Meio Ambiente 23/07/2021 07:30
Impune, tragédia do óleo nas praias completa 2 anos ainda afetando vida marinha
Toneladas de petróleo sujaram praias de 11 estados brasileiros a partir de agosto de 2019. Até agora, ninguém foi responsabilizado

Um dos maiores crimes ambientais da história no Brasil, o derramamento de óleo que sujou praias em 11 estados vai completar três anos sem que ninguém tenha sido responsabilizado, com danos ambientais que persistem e o país ainda construindo um sistema de monitoramento e resposta para lidar com esse tipo de tragédia.
Até hoje, pouco se sabe sobre a origem das toneladas de material que chegaram com as ondas e marés por meses a partir de agosto de 2019, matando animais, afetando o turismo e dezenas de comunidades pesqueiras – que tiveram a renda e o modo de vida fragilizados às vésperas da chegada de uma pandemia que agravaria o cenário.
Análises feitas por diferentes órgãos de pesquisa indicam que se tratava de petróleo proveniente da Venezuela.
O mistério maior é sobre como o óleo chegou ao nosso litoral. Uma das teorias é de que o material seja fruto de um vazamento acidental ocorrido durante operação de transferência do produto entre navios em alto-mar, a pelo menos 500 km da costa brasileira.
É difícil ter certeza, porque essas são atividades realizadas sem registro, para tentar driblar os bloqueios econômicos impostos à ditadura venezuelana, e com os localizadores dos navios desligados.
A investigação aberta pela Polícia Federal – até agora, inconclusiva – chegou a apontar navios suspeitos em 2020, mas eles negaram envolvimento e não houve desdobramentos. Além da PF, o Ministério Público Federal, a Marinha e uma CPI na Câmara apuraram o crime, mas também não apresentaram conclusões sobre possíveis responsáveis.
Mais de 5 mil toneladas de óleo foram recolhidas por servidores e por voluntários ao longo de mais de 2 mil km de litoral, em 130 municípios de 11 estados, do Maranhão ao Rio de Janeiro.

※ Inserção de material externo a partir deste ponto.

/-- TEVICT: a valid and dirty slot goes to its tag's address as a store, committed at once with REL (R278). -/
def execTevict (a : Fin 32) (rel : Bool) (sc : Scope) (s : State) : Out :=
  .next (s.copyOp (causesOf (.tevict a rel sc)) true true
    (let k := s.core
     let x := (k.xCopy a).toNat
     let e := k.entry x
     let dirty := e.v && e.d
     let clean (k : Core) : Core := k.setEntry x ⟨e.tag, false, false⟩
     if k.isSlot x && !dirty then s.copyPass (clean k) 1
     else
       s.lsUses [⟨x, 512, true, false⟩] (k.slotBad x)
         (match s.xlateBytes k (512 * e.tag) 512 true with
          | (_, _, some y) => y.raise s cpyE
          | (ps, k, none) =>
            let cells := overlayOf ps (k.lsRead x 512) []
            if !s.bufferFits s.selCore k cells then s.fault cpyE kSync 5
            else if rel then
              match s.commit s.selCore k.part cells sc true with
              | .full => (s.stallWord s.selCore).slateAt cpyE
              | .wait s' => (s'.unstallWord s'.selCore).slateAt cpyE
              | .done s' regs =>
                let s' := (s'.unstallWord s'.selCore).marked
                (s'.copyPass (clean s'.core) 1).regCommits s'.coreSource regs
            else
              s.copyPass (clean { k with phase := { k.phase with wbuf := k.phase.wbuf ++ [WRec.mk 2 cells] } }) 1)))

def execTinv (a : Fin 32) (s : State) : Out :=
  .next (s.copyOp (causesOf (.tinv a)) true true
    (let k := s.core
     let x := (k.xCopy a).toNat
     if k.isSlot x then s.copyPass (k.setEntry x ⟨(k.entry x).tag, false, false⟩) 1 else s.fault cpyE kCopy 1))

/-- WAYSET: the new mask and what Xa takes (R279). -/
def Core.wayset (k : Core) (new : Nat) : Word × Core :=
  let old := k.kway
  let leaves (key : Nat) : Bool := old.testBit (key / 192) && !new.testBit (key / 192)
  if k.tags.any fun e => leaves e.1 && e.2.v && e.2.d then (BitVec.ofNat 64 (old + 2 ^ 63), k)
  else
    (BitVec.ofNat 64 old,
     { k with
       kway := new
       tags := k.tags.filter fun e => old.testBit (e.1 / 192) && new.testBit (e.1 / 192)
       order := [] })

def execWayset (a b : Fin 32) (s : State) : Out :=
  .next (s.copyOp (causesOf (.wayset a b)) true true
    (let r := s.core.wayset (bits (s.core.xCopy b).toNat 0 16)
     s.copyPass (r.2.setXCopy a r.1) 1))

/-! ### Issuing a copy (R293, R294, R298) -/

def CopyKind.dstLocal : CopyKind → Bool
  | .lg => true
  | .ll => true
  | _ => false

def CopyKind.srcLocal : CopyKind → Bool
  | .gl => true
  | .ll => true
  | .x => true
  | _ => false

/-- Copies in flight; an RFLAG is none. -/
def Core.inFlight (k : Core) : List Copy := k.copies.filter fun c => c.kind != .rflag

/-- The span of a running LS stream that forbids a copy: any for a destination, an outgoing one for a source (R294). -/
def Core.spanMeets (k : Core) (off len : Nat) (dst : Bool) : Bool :=
  k.streams.any fun e =>
    (e.2.state == .running || e.2.state == .frozen) && (dst || e.2.outgoing) && e.2.span.any fun p => rangesMeet p (off, len)

/-- Copy fault 0x03: the peer is out of range, or outside the scope when that is tested. -/
def State.peerBad (s : State) (t : Take) (peer : Nat) (test : Bool) (sc : Scope) : Bool :=
  decide (4 * t.cells.length ≤ peer) || (test && !s.inScope s.selCore (s.coreOfIndex t peer) sc)

/-- A copy of n words is issued. -/
def State.issueCopy (s : State) (i : Instr) (kind : CopyKind) (a b : Fin 32) (o : AcqRel) (len tag words peer flag : Nat) : State :=
  s.copyOp (causesOf i) true true
    (let k := s.core
     let d := (k.xCopy a).toNat
     let r := (k.xCopy b).toNat
     let us := (if kind.srcLocal then [LsUse.mk r len true false] else []) ++
       (if kind.dstLocal then [LsUse.mk d len false true] else [])
     let noPeer : Bool := match s.coreTake k with
       | some t => kind == .x && s.peerBad t peer true o.sc
       | none => false
     s.lsUses us none
       (if noPeer then s.faultInfo cpyE kCopy 3 0 tag
        else if (kind.dstLocal && k.spanMeets d len true) || (kind.srcLocal && k.spanMeets r len false) then
          s.faultInfo cpyE kCopy 4 0 tag
        else if 32 ≤ k.inFlight.length then s.slateAt cpyE
        else
          let x := k.engine cpyE
          let c : Copy := { kind := kind, tag := tag, dst := d, src := r, len := len, done := 0, acq := o.acq, rel := o.rel,
                            sc := o.sc, peer := peer, flag := flag, amount := 1, word := x.pc, pos := x.pwc, stage := 0,
                            view := k.phase.acq, data := none, fault := none, due := 0, seq := 0, retry := 0, stall := none }
          s.copyPass { k with copies := k.copies ++ [c] } words))

def execCpgl (a b : Fin 32) (o : AcqRel) (len : Fin 16777216) (tag : Fin 16) (s : State) : Out :=
  .next (s.issueCopy (.cpgl a b o len tag) .gl a b o len tag 2 0 0)

def execCplg (a b : Fin 32) (o : AcqRel) (len : Fin 16777216) (tag : Fin 16) (s : State) : Out :=
  .next (s.issueCopy (.cplg a b o len tag) .lg a b o len tag 2 0 0)

def execCpll (a b : Fin 32) (o : AcqRel) (len : Fin 16777216) (tag : Fin 16) (s : State) : Out :=
  .next (s.issueCopy (.cpll a b o len tag) .ll a b o len tag 2 0 0)

def execCpgg (a b : Fin 32) (o : AcqRel) (len : Fin 16777216) (tag : Fin 16) (s : State) : Out :=
  .next (s.issueCopy (.cpgg a b o len tag) .gg a b o len tag 2 0 0)

def execCpx (a b : Fin 32) (o : AcqRel) (len : Fin 16777216) (tag : Fin 16) (peer : Fin 1024) (flag : Fin 16) (s : State) : Out :=
  .next (s.issueCopy (.cpx a b o len tag peer flag) .x a b o len tag 3 peer flag)

/-! ### Carrying a copy out (R293, R295) -/

/-- The later copy must wait for the earlier: their ranges overlap in one space, destination with destination or source. -/
def copiesMeet (c d : Copy) : Bool :=
  let meet (x y n m : Nat) : Bool := rangesMeet (x, n) (y, m)
  (c.kind.dstLocal == d.kind.dstLocal && meet c.dst d.dst c.len d.len) ||
    (c.kind.dstLocal == d.kind.srcLocal && meet c.dst d.src c.len d.len) ||
    (c.kind.srcLocal == d.kind.dstLocal && meet c.src d.dst c.len d.len)

/-- A copy within the local store whose destination overlaps its source. -/
def Copy.folds (c : Copy) : Bool := c.kind == .ll && rangesMeet (c.dst, c.len) (c.src, c.len)

/-- Copy c of the core under way becomes d. -/
def State.setCopy (s : State) (c d : Copy) : State :=
  s.modCore fun (k : Core) => { k with copies := k.copies.map fun e => if e = c then d else e }

/-- The release of copy c of the core under way stalls for want of room, or goes on; each copy's stall is counted once (R355). -/
def State.stallCopy (s : State) (c : Copy) (full : Bool) : State :=
  let d : Copy := { c with stall := if full then some (c.stall.getD s.now) else none }
  let s := s.setCopy c d
  if full && c.stall.isNone then s.countStall s.core.part else s

/-- What precedes the first write of a copy: its acquire, once; and the whole source where the destination overlaps it (R293). -/
def State.openCopy (s : State) (c : Copy) : Copy :=
  if c.kind.srcLocal then
    if c.folds && c.data.isNone then { c with data := some (s.core.lsRead (c.src + c.done) (c.len - c.done)) } else c
  else if c.acq then { c with acq := false, view := some (s.acquireView s.selCore) }
  else c

/-- The bytes left of a copy's source, up to a fault. -/
def State.copySource (s : State) (k : Core) (c : Copy) : List Byte × Core × Option AccErr × List (Nat × Nat) :=
  let n := c.len - c.done
  if c.kind.srcLocal then (c.data.getD (k.lsRead (c.src + c.done) n), k, none, [])
  else
    let k := s.claim k
    let view := c.view.getD k.phase.view
    match s.xlateBytes k (c.src + c.done) n false with
    | (ps, k, x) => (readPieces view k.phase.own ps, k, x, ps)

/-- The bytes of runs that fit a phase buffer that holds some lines (R355). -/
def fitSegs : List Nat → List (Nat × Nat) → Nat
  | _, [] => 0
  | have_, (l, n) :: t =>
    if have_.contains l then n + fitSegs have_ t
    else if have_.length < 2048 then n + fitSegs (l :: have_) t
    else 0

/-- Where a copy's bytes go: the physical runs of a global destination, and how many bytes may be written before a fault. -/
def State.copyRoom (s : State) (k : Core) (c : Copy) (n : Nat) : List (Nat × Nat) × Core × Nat × Option AccErr :=
  match s.xlateBytes k (c.dst + c.done) n true with
  | (ps, k, x) =>
    let there := sumNat (ps.map (·.2))
    let fits := fitSegs (s.bufferLines s.selCore k) (ps.map lineSegs).flatten
    if fits < there then (ps, k, fits, some ⟨kSync, 5, 0, 0⟩) else (ps, k, there, x)

/-- The fault a copy holds, as its record will have it (R295, R373). -/
def Copy.held (c : Copy) (x : AccErr) (done : Nat) : HFault := ⟨x.kind, x.cause, cpyE, c.word, x.info0, x.info1, 1, c.tag, done⟩

/-- The copy at place `b` after n more bytes, with the fault it met; a whole copy leaves, and a CPX goes on to its flag, whose
addition is sent as number `seq` and due in cycle `due`. -/
def Core.copyDone (k : Core) (c : Copy) (n : Nat) (x : Option AccErr) (due seq : Nat) : Core :=
  let d := c.done + n
  match x with
  | some x =>
    { k with copies := k.copies.map fun e =>
        if e = c then { c with done := d, data := c.data.map (·.drop n), fault := some (c.held x d), stall := none } else e }
  | none =>
    if c.kind = .x then { k with copies := k.copies.map fun e => if e = c then { c with done := d, stage := 1, due := due, seq := seq, stall := none } else e }
    else { k with copies := k.copies.erase c }

/-- When the addition of copy c of the core under way, sent now, is due. -/
def State.flagDue (s : State) (c : Copy) : Nat := s.arrival s.selCore ((s.flagCore s.selCore c).getD s.selCore)

/-- A copy runs from where it stands to its end or to a fault; n bytes of `bs` reach a global destination. -/
def State.copyOut (s : State) (k : Core) (c : Copy) (bs : List Byte) (src : Option AccErr) : State :=
  let (ps, k, room, x) := s.copyRoom k c bs.length
  let n := min room bs.length
  let err := if n = bs.length && x.isNone then src else if room < bs.length then x else src
  let cells := overlayOf ps (bs.take n) []
  let over_ (k : Core) : Core := (k.copyDone c n err (s.flagDue c) s.sendSeq).touch s.now
  if c.rel && n != 0 then
    match (s.setCore k).commit s.selCore k.part cells c.sc true with
    | .full => s.stallCopy c true
    | .wait s' => s'.stallCopy c false
    | .done s' regs =>
      let s' := s'.marked
      (s'.setCore (over_ s'.core)).regCommits s'.coreSource regs
  else if n = 0 then s.setCore (over_ k)
  else s.setCore (over_ { k with phase := { k.phase with wbuf := k.phase.wbuf ++ [WRec.mk 1 cells] } })

def State.runCopy (s : State) (c₀ : Copy) : State :=
  let c := s.openCopy c₀
  let s := s.setCopy c₀ c
  let (bs, k, x, ps) := s.copySource s.core c
  let flawed := s.arg.flag
  let bs := if flawed then bs.take s.arg.v.toNat else bs
  let x := if flawed then some (AccErr.mk kIntegrity s.arg.c 0 0) else x
  let s := (s.noteReads s.selCore ps)
  let s := if flawed then s.countEcc 3 else s
  if c.kind.dstLocal then
    s.setCore (((k.lsWrite (c.dst + c.done) bs).copyDone c bs.length x 0 0).touch s.now)
  else (s.copyOut k c bs x).numberSend

/-- COPY_COMPLETE: copy number `b` of core `a` has done its work, or stops at a fault; it waits for an earlier copy it overlaps.
The flag names an error of cause `c` at byte `v` of what was left (R307). -/
def execCopyComplete (s : State) : Out :=
  let s := { s with selCore := s.arg.a }
  match s.working, s.core.copies[s.arg.b]? with
  | some _, some c =>
    if c.stage ≠ 0 || c.fault.isSome || (s.core.copies.take s.arg.b).any fun e => e.stage == 0 && copiesMeet e c then .next s
    else .next (s.runCopy c)
  | _, _ => .next s

/-! ### Waiting and counting (R296) -/

/-- Raises the first fault held by a copy that `ok` accepts. -/
def State.raiseHeld (s : State) (ok : Copy → Bool) (go : State) : State :=
  match s.core.inFlight.findSome? fun c => if ok c then c.fault else none with
  | some f => s.raiseFault f
  | none => go

def execCpwait (mask : Fin 65536) (s : State) : Out :=
  let hit (c : Copy) : Bool := mask.val.testBit c.tag
  .next (s.copyOp (causesOf (.cpwait mask)) true false
    (s.raiseHeld hit (if s.core.inFlight.any hit then s.slateAt cpyE else s.copyPass s.core 2)))

def execCpstat (a : Fin 32) (s : State) : Out :=
  .next (s.copyOp (causesOf (.cpstat a)) true false
    (let k := s.core
     let v := bitsOf (k.inFlight.map (·.tag)) + 65536 * k.inFlight.length
     s.copyPass (k.setXCopy a (BitVec.ofNat 64 v)) 1))

/-! ### Remote flags (R297 to R299) -/

def execRflag (a b : Fin 32) (rel : Bool) (sc : Scope) (flag : Fin 16) (s : State) : Out :=
  .next (s.copyOp (causesOf (.rflag a b rel sc flag)) true true
    (let k := s.core
     let peer := (k.xCopy a).toNat
     let x := k.engine cpyE
     let c : Copy := { kind := .rflag, tag := 0, dst := 0, src := 0, len := 0, done := 0, acq := false, rel := rel, sc := sc,
                       peer := peer, flag := flag, amount := bits (k.xCopy b).toNat 0 32, word := x.pc, pos := x.pwc, stage := 1,
                       view := none, data := none, fault := none, due := 0, seq := s.sendSeq, retry := 0, stall := none }
     let send (s : State) : State :=
       (s.copyPass { s.core with copies := s.core.copies ++ [{ c with due := s.flagDue c }] } 2).numberSend
     match s.coreTake k with
     | none => s
     | some t =>
       if s.peerBad t peer rel sc then s.fault cpyE kCopy 3
       else if !rel then send s
       else s.raiseHeld (fun _ => true)
         (if !k.inFlight.isEmpty then s.slateAt cpyE
          else s.release sc (fun w => w.src == 1) (fun s => s.slateAt cpyE) send)))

Desde o meio de 2020 que o óleo não se faz visível nas praias, mas seus resquícios continuam a poluir o habitat de milhares de espécies marinhas.

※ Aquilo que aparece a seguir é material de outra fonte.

-- ==== Sys2Proof/Machine/Common.lean ====
section
/-! DEFINITION. The instructions that every engine executes (TAG 5): NOP and DONE (R78, R79), the hardware loops (R187 to R191),
WINSET (R183), LIVE (R377), BRK (R387), PHASE (R346) and CUT with its commit (R353), and the completion of a commit. -/

namespace Sys2Proof.Machine

open Sys2Proof

/-! ### Boundary words (R178, R186, R219, R235) -/

/-- Engine e takes n issue slots; only the vector engine's are counted (R179, R213). -/
def Core.tick (k : Core) (e n : Nat) : Core := if e = vecE then k.slotsOn n else k

/-- A bubble slot of the vector engine, which then still waits at its word. -/
def State.bubble (s : State) : State := (s.setCore (s.core.slotOn.touch s.now)).waitAt vecE

/-- Whether engine e may execute a boundary word now: the control engine has every answer and the values of the copy and vector
engines; the vector engine takes bubble slots until every VMTX of the occurrence has landed. -/
def State.atBoundary (s : State) (e : Nat) (go : State) : State :=
  if e = ctlE then (if s.core.mayClose then go else s.waitAt e)
  else if e = vecE then (if s.core.vmtxPending then s.bubble else go)
  else go

/-- Engine e executes a boundary word of n words that takes m issue slots, and goes on behind it. -/
def State.crossed (s : State) (k : Core) (e m n : Nat) : State := s.setCore (((k.cross e).tick e m).pass e n s.now)

/-! ### NOP and DONE (R78, R79) -/

/-- Occupies `count + 1` slots of the engines in the mask. -/
def execNop (count : Fin 16) (mask : Fin 32) (s : State) : Out :=
  let e := s.selEng
  .next (s.checked e (causesOf (.nop count mask)) true
    (let k := if mask.val.testBit e then s.core.tick e (count.val + 1) else s.core
     s.setCore (k.pass e 1 s.now)))

/-- The routes of a core let it reach its end: the table is settled, and the last return is injected (R337, R343). -/
def Core.routesOver (k : Core) : Bool := k.splice.all Splice.settled && k.rretBusy == 0

/-- DONE: the engine stops fetching. The vector engine takes bubble slots first (R219), the copy engine waits for its routes. -/
def execDone (s : State) : Out :=
  let e := s.selEng
  let k := s.core
  .next (s.checked e (causesOf .done) true
    (if e = vecE && !k.landing.isEmpty then s.bubble
     else if e = cpyE && !k.routesOver then s.slateAt e
     else s.atBoundary e
       (s.setCore (((k.cross e).modEngine e fun x => { x.awake with done := true }).freeOutcomes.settleWins.touch s.now))))

/-! ### Hardware loops (R187 to R191) -/

/-- The innermost open loop of engine e. -/
def Core.topLoop (k : Core) (e : Nat) : Option Loop := (k.engine e).loops.getLast?

def isLend (w : Nat) : Bool := wordTag w == 5 && wordOpc w == 5

/-- The walk fault of a LOOP of `words` words and length `len` (R189, R193). -/
def Core.loopBad (k : Core) (e words len : Nat) : Option Nat :=
  let x := k.engine e
  let endw := x.pc + len
  if 3 ≤ x.loops.length then some 3
  else if endw ≤ x.pc + words || k.kernel.tlen ≤ endw || !k.kernel.isHead endw || !isLend (k.kernel.textAt endw) ||
      (k.topLoop e).any fun l => decide (l.endw ≤ endw) then some 2
  else none

/-- Engine e opens a loop of n iterations, or passes over its body when n is 0. -/
def Core.openLoop (k : Core) (e words len n now : Nat) : Core :=
  (k.modEngine e fun x =>
    let y : Eng := { x.awake with pwc := x.pwc + words }
    if n = 0 then { y with pc := x.pc + len + 1 }
    else { y with pc := x.pc + words, loops := x.loops ++ [Loop.mk (x.pc + words) (x.pc + len) n 0] }).touch now

/-- A LOOP whose count stands in the text, or comes from Xa through the outcome queue. One that passes over its body must land on a
head word (R53). -/
def State.loopOp (s : State) (i : Instr) (words len : Nat) (count : Option Nat) (a : Fin 32) : State :=
  let e := s.selEng
  let k := s.core
  let enter (j : Core) (n : Nat) : State :=
    if n = 0 && !k.kernel.lands ((k.engine e).pc + len + 1) then s.fault e kEncoding 8
    else s.setCore (((j.cross e).tick e 1).openLoop e words len n s.now)
  s.checked e (causesOf i) true
    (match k.loopBad e words len with
     | some c => s.fault e kWalk c
     | none => s.atBoundary e
       (match count with
        | some n => enter k n
        | none =>
          if e = ctlE then
            if k.outRoom then enter (k.pushOutcome (bits (k.xr a).toNat 0 32)) (bits (k.xr a).toNat 0 32) else s.waitAt e
          else
            match k.nextOutcome e with
            | some n => enter (k.takeOutcome e) n
            | none => s.waitAt e))

def execLoopImm (len : Fin 2048) (n : Fin 256) (s : State) : Out := .next (s.loopOp (.loopImm len n) 1 len (some n) 0)
def execLoopImmExt (len : Fin 2048) (n : W32) (s : State) : Out :=
  .next (s.loopOp (.loopImmExt len n) 2 len (some n.toNat) 0)
def execLoopReg (len : Fin 2048) (a : Fin 32) (s : State) : Out := .next (s.loopOp (.loopReg len a) 1 len none a)

/-- One iteration of the innermost loop of an engine ends at its LEND. -/
def Eng.lend (x : Eng) : Eng :=
  match x.loops.getLast? with
  | none => x
  | some l =>
    let y : Eng := { x.awake with pwc := x.pwc + 1 }
    if l.iter + 1 < l.count then { y with pc := l.start, loops := x.loops.dropLast ++ [{ l with iter := l.iter + 1 }] }
    else { y with pc := x.pc + 1, loops := x.loops.dropLast }

/-- LEND takes no issue slot. -/
def execLend (s : State) : Out :=
  let e := s.selEng
  let k := s.core
  .next (s.checked e (causesOf .lend) true
    (match k.topLoop e with
     | none => s.fault e kWalk 4
     | some l =>
       if l.endw ≠ (k.engine e).pc then s.fault e kWalk 5
       else s.atBoundary e (s.setCore (((k.cross e).modEngine e Eng.lend).touch s.now))))

/-- Engine e leaves its innermost loop, or goes on in it. -/
def Eng.lexit (x : Eng) (out : Bool) : Eng :=
  let y : Eng := { x.awake with pwc := x.pwc + 1 }
  match x.loops.getLast? with
  | some l => if out then { y with pc := l.endw + 1, loops := x.loops.dropLast } else { y with pc := x.pc + 1 }
  | none => x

Um artigo publicado nesta semana por pesquisadores brasileiros na revista científica Marine Pollution Bulletin mostrando o resultado da análise de amostras recolhidas de outubro de 2019 a janeiro de 2020 em praias afetadas em Alagoas e Sergipe identificou níveis de metais pesados, como mercúrio, cobre e chumbo, acima dos considerados normais pela legislação ambiental brasileira.
Apesar de a falta de um monitoramento prévio das condições das águas impedir medição mais concreta dos efeitos desses resquícios de petróleo na natureza, o fato de os índices terem caído depois das primeiras análises indica que o vazamento teve papel relevante nessa poluição.
“Não vermos mais o óleo não significa que o problema acabou, o problema está ali”, afirma o professor da Universidade Federal de Alagoas (Ufal) Emerson Soares, que é um dos coordenadores do estudo. A análise seguirá sendo feito até o ano que vem, em busca de medições mais robustas sobre os efeitos ambientais da tragédia.